The example illustrates how single or multiple columns can be extracted from the original df.
Renaming columns
Renaming is done with the rename()
function. A warning can arise when renaming using this method.
to_rename = {'fixed acidity':'fixed_acidity',
'volatile acidity':'volatile_acidity',
'citric acid':'citric_acid',
'residual sugar':'residual_sugar',
'free sulfur dioxide':'free_sulfur_dioxide',
'total sulfur dioxide':'total_sulfur_dioxide'
}
df.rename(columns=to_rename, inplace=True)
print(df.head())
fixed_acidity volatile_acidity citric_acid residual_sugar chlorides free_sulfur_dioxide total_sulfur_dioxide density pH sulphates alcohol quality
0 7.4 0.70 0.00 1.9 0.076 11.0 34.0 0.9978 3.51 0.56 9.4 5
1 7.8 0.88 0.00 2.6 0.098 25.0 67.0 0.9968 3.20 0.68 9.8 5
2 7.8 0.76 0.04 2.3 0.092 15.0 54.0 0.9970 3.26 0.65 9.8 5
3 11.2 0.28 0.56 1.9 0.075 17.0 60.0 0.9980 3.16 0.58 9.8 6
4 7.4 0.70 0.00 1.9 0.076 11.0 34.0 0.9978 3.51 0.56 9.4 5
Filtering Data
The following code filters the items with residual sugar value greater than 10.

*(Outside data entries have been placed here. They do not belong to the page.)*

-- ==== Sys2Proof/Machine/Forms.lean ====
section
/-! DEFINITION. The encoding tables as data: for each instruction its opcode, which operand fields it uses and for what,
which framings it accepts and which modifier bits; and from them the legality of R97, the source and destination registers,
the latency class (R87, R122, R171) and the agents that have it (R96). -/

namespace Sys2Proof

/-- The register classes of R81. -/
inductive Cls where
  | g
  | v
  | k
  | t
  | a
deriving DecidableEq, Repr

/-- How many registers a class has (R81). -/
def Cls.count : Cls → Nat
  | .g => 64
  | .v => 32
  | .k => 8
  | .t => 8
  | .a => 2

/-- A register: its class and its number. -/
structure Reg where
  cls : Cls
  num : Nat
deriving DecidableEq, Repr

/-- What an entry uses a register field for. -/
inductive Use where
  /-- Not used: reserved (R81). -/
  | none
  /-- A source. -/
  | src (c : Cls)
  /-- A destination. -/
  | dst (c : Cls)
  /-- A destination that is read first. -/
  | both (c : Cls)
  /-- A register that is named and not read (`free`). -/
  | name (c : Cls)
  /-- The number of a partner's register (`mget`, `mgetv`). -/
  | part (limit : Nat)
deriving DecidableEq, Repr

/-- Whether an entry accepts extended words (R83, R124). -/
inductive ExtUse where
  | no
  | may
  | must
deriving DecidableEq, Repr

/-- The latency classes: fixed ones (R87, R122, R171), and the others, which interlock. -/
inductive Lat where
  | alu
  | mul
  | vint
  /-- Floating point or integer by FMT (R171). -/
  | varith
  | vfp
  | vtrans
  | other
deriving DecidableEq, Repr

/-- One row of the encoding tables, for form R. -/
structure Row where
  op : Nat
  f : Nat
  d : Use
  a : Use
  b : Use
  c : Use
  e : Use
  ext : ExtUse
  /-- The width of the literal, 0 where none is allowed (R85). -/
  lit : Nat
  /-- The modifier bits that the entry uses. -/
  m : BitVec 13
  /-- The bits of word 2 that the entry uses. -/
  x : BitVec 32
  lat : Lat
deriving DecidableEq, Repr

/-- An instruction as its form and fields (R80); `step` for a step that has no encoding. -/
inductive Enc where
  | r (row : Row) (r : R)
  | i (op : Nat) (stl : BitVec 3) (d a : BitVec 6) (imm : BitVec 8)
  | j (op : Nat) (stl : BitVec 3) (off : BitVec 20)
  | z (op : Nat) (stl : BitVec 3) (a : BitVec 6) (off : BitVec 14)
  | step

/-! ## Named modifier fields -/

/-- FMT, M[3:0] (R169). -/
def R.fmt (r : R) : Nat := (r.m.extractLsb' 0 4).toNat
/-- RM, M[6:4] (R169). -/
def R.rm (r : R) : Nat := (r.m.extractLsb' 4 3).toNat
/-- OVF, M[8:7] (R169). -/
def R.ovf (r : R) : Nat := (r.m.extractLsb' 7 2).toNat
/-- KM, M[11:9] (R169). -/
def R.km (r : R) : Nat := (r.m.extractLsb' 9 3).toNat
/-- ZM, M[12] (R169). -/
def R.zm (r : R) : Bool := r.m.getLsbD 12
/-- X[3:0], a second format code (R181, R182). -/
def R.xfmt (r : R) : Nat := (r.x.extractLsb' 0 4).toNat
/-- X[6:4], PART (R181, R182). -/
def R.xpart (r : R) : Nat := (r.x.extractLsb' 4 3).toNat

/-- LB of `mma`, SCL of `accst`, INT of `azero`: M[12] (R254). -/
def R.lb (r : R) : Bool := r.m.getLsbD 12
/-- BSH, M[11:9] (R254). -/
def R.bsh (r : R) : Nat := (r.m.extractLsb' 9 3).toNat
/-- CLR, M[11] (R254). -/
def R.clr (r : R) : Bool := r.m.getLsbD 11
/-- KOFF, M[8:6] (R254). -/
def R.koff (r : R) : Nat := (r.m.extractLsb' 6 3).toNat
/-- RM of the matrix instructions, M[8:6] (R254). -/
def R.rmM (r : R) : Nat := (r.m.extractLsb' 6 3).toNat
/-- OVF of the matrix instructions, M[5:4] (R254). -/
def R.ovfM (r : R) : Nat := (r.m.extractLsb' 4 2).toNat

/-- The floating-point set of R167. -/
def isFp (f : Nat) : Bool := f ≤ 2
/-- The integer set of R167. -/
def isInt (f : Nat) : Bool := 8 ≤ f && f ≤ 0xA
/-- The set WIDTH of R167. -/
def isWidth (f : Nat) : Bool := f ≤ 4 || isInt f
/-- The block-scaled formats of R64. -/
def isBlock (f : Nat) : Bool := 5 ≤ f && f ≤ 7
/-- The element width of a format of WIDTH in bits (R167). -/
def fmtWidth (f : Nat) : Nat :=
  match f with
  | 0 => 32 | 1 => 16 | 2 => 16 | 3 => 8 | 4 => 8 | 8 => 8 | 9 => 32 | 10 => 64 | _ => 32
/-- The element count of a format in a vector register (R167). -/
def fmtCount (f : Nat) : Nat := 1024 / fmtWidth f

/-- Whether FMT of a modifier field is an integer format; `vcun` and `vcltu` share their opcode and differ by it (R175). -/
def intFmt (m : BitVec 13) : Bool := isInt (m.extractLsb' 0 4).toNat
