-- ==== Sys2Proof/Machine/Base.lean ====
section
/-! DEFINITION. The named operations on one activity and its core: bringing it into focus, reading and writing registers
(R43-R45), local memory (R41, R142, R143), the range scoreboard (R22, R23) and the stage barrier (R217-R220). -/

namespace Sys2Proof.Machine

/-- A sum. -/
def sumOf (l : List Nat) : Nat := l.foldl (· + ·) 0

/-! ## Focus -/

/-- The activity with a handle, wherever it stands. -/
def State.act? (s : State) (uid : Nat) : Option Activity :=
  if s.me.uid = uid then some s.me else s.acts.find? (fun a => a.uid = uid)

/-- What an agent holds. -/
def State.coreOf (s : State) (a : Agent) : Core :=
  if s.core.agent = a then s.core else (s.cores.find? (fun c => c.agent = a)).getD (Core.fresh a)

/-- The state with an agent's core in focus. -/
def State.focusCore (a : Agent) (s : State) : State :=
  if s.core.agent = a then s
  else { s with core := s.coreOf a, cores := s.core :: s.cores.filter (fun c => c.agent ≠ a) }

/-- The state with an activity in focus, on the agent it stands on; unchanged when there is none. -/
def State.focus (uid : Nat) (s : State) : State :=
  if s.me.uid = uid then State.focusCore s.me.agent s
  else match s.acts.find? (fun a => a.uid = uid) with
    | none => s
    | some a => State.focusCore a.agent
        { s with
          me := a
          acts := (if s.me.life = .absent then [] else [s.me]) ++ s.acts.filter (fun b => b.uid ≠ uid) }

/-- Change the core in focus. -/
def State.modCore (f : Core → Core) (s : State) : State := { s with core := f s.core }

/-- Change the activity in focus. -/
def State.modMe (f : Activity → Activity) (s : State) : State := { s with me := f s.me }

/-- Change one activity without moving the focus. -/
def State.modAct (uid : Nat) (f : Activity → Activity) (s : State) : State :=
  if s.me.uid = uid then { s with me := f s.me }
  else { s with acts := s.acts.map (fun a => if a.uid = uid then f a else a) }

/-- Change one agent's core without moving the focus. -/
def State.modCoreOf (a : Agent) (f : Core → Core) (s : State) : State :=
  if s.core.agent = a then { s with core := f s.core }
  else { s with cores := f (s.coreOf a) :: s.cores.filter (fun c => c.agent ≠ a) }

/-- Every activity that exists. -/
def State.allActs (s : State) : List Activity := (s.me :: s.acts).filter (fun a => a.life ≠ .absent)

/-- Every agent that holds something. -/
def State.allCores (s : State) : List Core := s.core :: s.cores

/-- The activities that stand on an agent. -/
def State.residents (s : State) (a : Agent) : List Activity := s.allActs.filter (fun b => b.agent = a)

/-- Whether a verified image runs (R445). -/
def State.booted (s : State) : Bool :=
  match s.svc.boot with
  | .running _ => true
  | _ => false

/-! ## Registers (R43) -/

/-- The value of a general register: 0 for g0 and for an unbound one; from its home when it is spilled. -/
def Activity.g (a : Activity) (n : Nat) : Word :=
  if n = 0 then 0
  else if (⟨.g, n⟩ : Reg) ∈ a.regs.spilled then
    BitVec.ofNat 64 (ofBytes (a.reserve.bytes.readN (Reg.homeOffset ⟨.g, n⟩) 8))
  else (a.regs.g.find n).getD 0

/-- The value of a vector register. -/
def Activity.v (a : Activity) (n : Nat) : Vec :=
  if (⟨.v, n⟩ : Reg) ∈ a.regs.spilled then
    BitVec.ofNat 1024 (ofBytes (a.reserve.bytes.readN (Reg.homeOffset ⟨.v, n⟩) 128))
  else (a.regs.v.find n).getD 0

/-- The value of a mask register: all ones for k0. -/
def Activity.k (a : Activity) (n : Nat) : Mask :=
  if n = 0 then BitVec.allOnes 128
  else if (⟨.k, n⟩ : Reg) ∈ a.regs.spilled then
    BitVec.ofNat 128 (ofBytes (a.reserve.bytes.readN (Reg.homeOffset ⟨.k, n⟩) 16))
  else (a.regs.k.find n).getD 0

/-- Whether a register stands in a physical register. -/
def Regs.physical (r : Regs) (x : Reg) : Bool :=
  match x.cls with
  | .g => (r.g.find x.num).isSome
  | .v => (r.v.find x.num).isSome
  | .k => (r.k.find x.num).isSome
  | _ => false

/-- Whether a register is bound (R43). -/
def Regs.bound (r : Regs) (x : Reg) : Bool := r.physical x || x ∈ r.spilled

/-- Bound general registers, a bound mask register counting as two (R43). -/
def Regs.boundG (r : Regs) : Nat :=
  r.g.length + 2 * r.k.length + (r.spilled.filter (fun x => x.cls = .g)).length +
  2 * (r.spilled.filter (fun x => x.cls = .k)).length

/-- Bound vector registers. -/
def Regs.boundV (r : Regs) : Nat := r.v.length + (r.spilled.filter (fun x => x.cls = .v)).length

/-- Physical registers of the general pool in use. -/
def Regs.usedG (r : Regs) : Nat := r.g.length + 2 * r.k.length

/-- Physical registers of an agent's pools (R19, R277, R420): general, vector. -/
def poolSize : AKind → Nat × Nat
  | .compute => (512, 96)
  | .spindle => (256, 32)
  | .gateway => (256, 32)

/-- The raw value of a register. -/
def Activity.raw (a : Activity) (r : Reg) : Vec :=
  match r.cls with
  | .g => (a.g r.num).setWidth 1024
  | .v => a.v r.num
  | .k => (a.k r.num).setWidth 1024
  | _ => 0

/-- Registers without one. -/
def Regs.drop (r : Regs) (x : Reg) : Regs :=
  { g := if x.cls = .g then r.g.del x.num else r.g
    v := if x.cls = .v then r.v.del x.num else r.v
    k := if x.cls = .k then r.k.del x.num else r.k
    spilled := r.spilled.filter (fun y => y ≠ x)
    order := r.order.filter (fun y => y ≠ x) }

/-- Registers with one bound to a value, in a physical register and used last. -/
def Regs.set (r : Regs) (x : Reg) (val : Vec) : Regs :=
  { g := if x.cls = .g then r.g.put x.num (val.setWidth 64) else r.g
    v := if x.cls = .v then r.v.put x.num val else r.v
    k := if x.cls = .k then r.k.put x.num (val.setWidth 128) else r.k
    spilled := r.spilled.filter (fun y => y ≠ x)
    order := r.order.filter (fun y => y ≠ x) ++ [x] }

/-- Registers with some used last, in order (R44). -/
def Regs.touch (r : Regs) (xs : List Reg) : Regs :=
  let ys := xs.filter (fun x => r.physical x)
  { r with order := r.order.filter (fun y => y ∉ ys) ++ ys.eraseDups }

/-! ## Local memory and the like -/

/-- The aligned 8-byte words that a range of n bytes at a touches. -/
def wordsOf (a n : Nat) : List Nat := if n = 0 then [] else (List.range ((a + n - 1) / 8 - a / 8 + 1)).map (fun i => a / 8 + i)

/-- Write bytes; a word that is written whole loses its poison (R143), and a correctable error with it. -/
def LMem.write (m : LMem) (a : Nat) (bs : List Byte) : LMem :=
  { bytes := m.bytes.writeN a bs
    poison := m.poison.filter (fun w => !(a ≤ 8 * w && 8 * w + 8 ≤ a + bs.length))
    touched := true
    soft := m.soft.filter (fun w => !(a ≤ 8 * w && 8 * w + 8 ≤ a + bs.length)) }

/-- Words whose 8 bytes have all been written, in whatever pieces, are neither poisoned nor in error (R143). -/
def LMem.clear (m : LMem) (ws : List Nat) : LMem :=
  { m with poison := m.poison.filter (fun w => w ∉ ws), soft := m.soft.filter (fun w => w ∉ ws) }

/-- Read bytes. -/
def LMem.read (m : LMem) (a n : Nat) : List Byte := m.bytes.readN a n

/-- The first poisoned word of a range, if any. -/
def LMem.poisoned (m : LMem) (a n : Nat) : Option Nat := (wordsOf a n).find? (fun w => w ∈ m.poison)

/-- The memory after bytes have landed: each address with its byte, or with none when it could not be delivered. A word with an
undelivered byte is poisoned; one whose 8 bytes all landed good is not (R143, R211). -/
def LMem.land (m : LMem) (cells : List (Nat × Option Byte)) : LMem :=
  let words := (cells.map (fun c => c.1 / 8)).eraseDups
  let bad := words.filter (fun w => cells.any (fun c => c.1 / 8 = w && c.2.isNone))
  let whole := words.filter (fun w => (cells.filter (fun c => c.1 / 8 = w && c.2.isSome)).length = 8)
  { bytes := cells.foldl (fun b c => match c.2 with
      | some x => b.write c.1 x
      | none => b) m.bytes
    poison := bad.foldl setInsert (m.poison.filter (fun w => w ∉ whole))
    touched := true
    soft := m.soft.filter (fun w => w ∉ whole) }

/-- Mark words as poisoned. -/
def LMem.taint (m : LMem) (ws : List Nat) : LMem := { m with poison := ws.foldl setInsert m.poison }

/-! ## Spilling and refilling (R44) -/

/-- Whether an activity holds a physical register of a pool that may be taken for a write, and its least recently used one.
`keep` are registers that are not chosen. -/
def Activity.spillable (a : Activity) (vector : Bool) (keep : List Reg) : Option Reg :=
  a.regs.order.find? (fun x => x.inVector = vector && a.regs.physical x && x ∉ keep)

/-- The activity with a register stored to its home and marked spilled (R44). -/
def Activity.spill (a : Activity) (x : Reg) : Activity :=
  let regs := a.regs.drop x
  { a with
    reserve := a.reserve.write x.homeOffset (toBytes x.size (a.raw x).toNat)
    regs := { regs with spilled := regs.spilled ++ [x] } }

/-- Of two candidate victims, the one R44 takes: the lowest class, then the one issued least recently; of two that issued last in the
same cycle, or not at all, the first in the list of residents (DESIGN CHOICE, log 103). -/
def victimBefore (a b : Activity) : Bool :=
  a.job.cls < b.job.cls || (a.job.cls = b.job.cls && a.lastIssue ≤ b.lastIssue)

/-- The victim of a spill in an agent's pool, with the register it gives up. The registers of `keep` belong to the activity
`self` and are not chosen. -/
def State.spillVictim (s : State) (agent : Agent) (vector : Bool) (self : Nat) (keep : List Reg) : Option (Nat × Reg) :=
  let cands := (s.residents agent).filterMap (fun a =>
    (a.spillable vector (if a.uid = self then keep else [])).map (fun x => (a, x)))
  match cands with
  | [] => none
  | c :: cs =>
    let best := cs.foldl (fun b c => if victimBefore b.1 c.1 then b else c) c
    some (best.1.uid, best.2)

/-- Physical registers in use in an agent's pool. -/
def State.poolUsed (s : State) (agent : Agent) (vector : Bool) : Nat :=
  ((s.residents agent).map (fun a => if vector then a.regs.v.length else a.regs.usedG)).foldl (· + ·) 0

/-- Spill until `need` registers of a pool are free: at most `fuel` spills. -/
def State.makeRoom (agent : Agent) (vector : Bool) (need self : Nat) (keep : List Reg) : Nat → State → State
  | 0, s => s
  | fuel + 1, s =>
    let size := if vector then (poolSize agent.kind).2 else (poolSize agent.kind).1
    if s.poolUsed agent vector + need ≤ size then s
    else match s.spillVictim agent vector self keep with
      | none => s
      | some (uid, x) => State.makeRoom agent vector need self keep fuel (s.modAct uid (fun a => a.spill x))

/-- Write a register of the activity in focus: bind it, making room in its pool when it needs a physical register (R43, R44).
Writes to g0 and k0 are discarded. -/
def State.writeReg (x : Reg) (val : Vec) (keep : List Reg) (s : State) : State :=
  if !x.binds then s
  else
    let s := if s.me.regs.physical x then s
      else State.makeRoom s.me.agent x.inVector x.cost s.me.uid (x :: keep) x.cost s
    s.modMe (fun a => { a with regs := a.regs.set x val })
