/-! ## Lines that the machine reads for itself (R301, R453) -/

/-- Fill a line; the correctable errors in the sectors it reads are corrected and reported, and stay in the DRAM (R301, R430). -/
def State.fill (vd : Nat) (key : LineKey) (slice : Nat) (replica : Bool) (f : FillSet) (s : State) : State :=
  let pas := f.sects.flatMap (fun x => x.2.1 ++ x.2.2) ++ f.band
  (s.mem.softAt pas).foldl (fun s q => s.report 6 (channelOf (32 * q)) 1 (some vd) (32 * q) 0) (s.fillLine vd key slice replica f)

/-- An access of the machine's own to an address line brings it into its slice, where it can be had (R453), unless its bucket is moving. -/
def State.fetchLine (vd : Nat) (k : LineKey) (s : State) : State :=
  let pa := k.row * 2 ^ 9 + k.col * 2 ^ 41
  let s := s.countLines [k]
  if s.linePresent vd k || noRead pa then s else s.fill vd k (s.homeSlice k) false k.addrFill

/-- The same for an access that has not drawn the tokens of its way: it draws them from now on (R403). -/
def State.keepLine (vd : Nat) (k : LineKey) (s : State) : State := (s.charge vd none (s.lineNeeds vd k)).fetchLine vd k

/-- The lines of physical addresses that the machine reads or writes for itself are brought in (R453). -/
def State.keepAddrs (vd : Nat) (pas : List Nat) (s : State) : State :=
  (addrKeys vd pas).foldl (fun s k => s.keepLine vd k) s

/-- What a walk has given is kept, for an invalidation to find the frame that it frees (R442; log 63). -/
def State.noteWalk (vd asid va : Nat) (s : State) : State :=
  match s.walk vd asid va with
  | some x => if x ∈ s.cache.mapped then s else { s with cache := { s.cache with mapped := s.cache.mapped ++ [x] } }
  | none => s

/-- The lines that a walk reads are brought in (R299, R453). -/
def State.keepWalk (vd asid va : Nat) (s : State) : State := (s.noteWalk vd asid va).keepAddrs vd (s.walkReads vd asid va)

/-- The same for a walk that has drawn its tokens. -/
def State.fetchWalk (vd asid va : Nat) (s : State) : State :=
  (addrKeys vd (s.walkReads vd asid va)).foldl (fun s k => s.fetchLine vd k) (s.noteWalk vd asid va)

/-- The lines of a virtual range that the machine reads or writes for itself are brought in, those of its walks among them (R453). -/
def State.keepVirt (vd asid va n : Nat) (s : State) : State :=
  let s := (virtPages va n).foldl (fun s p => s.keepWalk vd asid p) s
  s.keepAddrs vd (s.virtPas vd asid va n)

df4 = df[(df['residual_sugar'] > 10)]
print(df4)
fixed_acidity volatile_acidity citric_acid residual_sugar chlorides free_sulfur_dioxide total_sulfur_dioxide density pH sulphates alcohol quality
33 6.9 0.605 0.12 10.7 0.073 40.0 83.0 0.99930 3.45 0.52 9.4 6
324 10.0 0.490 0.20 11.0 0.071 13.0 50.0 1.00150 3.16 0.69 9.2 6
325 10.0 0.490 0.20 11.0 0.071 13.0 50.0 1.00150 3.16 0.69 9.2 6
480 10.6 0.280 0.39 15.5 0.069 6.0 23.0 1.00260 3.12 0.66 9.2 5
1235 6.0 0.330 0.32 12.9 0.054 6.0 113.0 0.99572 3.30 0.56 11.5 4
1244 5.9 0.290 0.25 13.4 0.067 72.0 160.0 0.99721 3.33 0.54 10.3 6
1434 10.2 0.540 0.37 15.4 0.214 55.0 95.0 1.00369 3.18 0.77 9.0 6
1435 10.2 0.540 0.37 15.4 0.214 55.0 95.0 1.00369 3.18 0.77 9.0 6
1474 9.9 0.500 0.50 13.8 0.205 48.0 82.0 1.00242 3.16 0.75 8.8 5
1476 9.9 0.500 0.50 13.8 0.205 48.0 82.0 1.00242 3.16 0.75 8.8 5
1574 5.6 0.310 0.78 13.9 0.074 23.0 92.0 0.99677 3.39 0.48 10.5 6
Creating new Columns
Below a new column called sulphur_dioxide_difference is created that contains the difference between total_sulfur_dioxide and free_sulfur_dioxide
df['sulphur_dioxide_difference'] =
df['total_sulfur_dioxide'] - df['free_sulfur_dioxide']
print(df.head())
fixed_acidity volatile_acidity citric_acid residual_sugar chlorides ... pH sulphates alcohol quality sulphur_dioxide_difference
0 7.4 0.70 0.00 1.9 0.076 ... 3.51 0.56 9.4 5 23.0
1 7.8 0.88 0.00 2.6 0.098 ... 3.20 0.68 9.8 5 42.0
2 7.8 0.76 0.04 2.3 0.092 ... 3.26 0.65 9.8 5 39.0
3 11.2 0.28 0.56 1.9 0.075 ... 3.16 0.58 9.8 6 43.0
4 7.4 0.70 0.00 1.9 0.076 ... 3.51 0.56 9.4 5 23.0
Plotting
Matplotlib is a comprehensive library for creating static, animated, and interactive visualizations in Python. Pandas has tight integration with matplotlib where data can be displayed from a DataFrame using the plot()
method.
df[['total_sulfur_dioxide','free_sulfur_dioxide',
'sulphur_dioxide_difference']][200:300].plot()
plt.show()
The example above plots 100 samples from the 200 to the 300 element.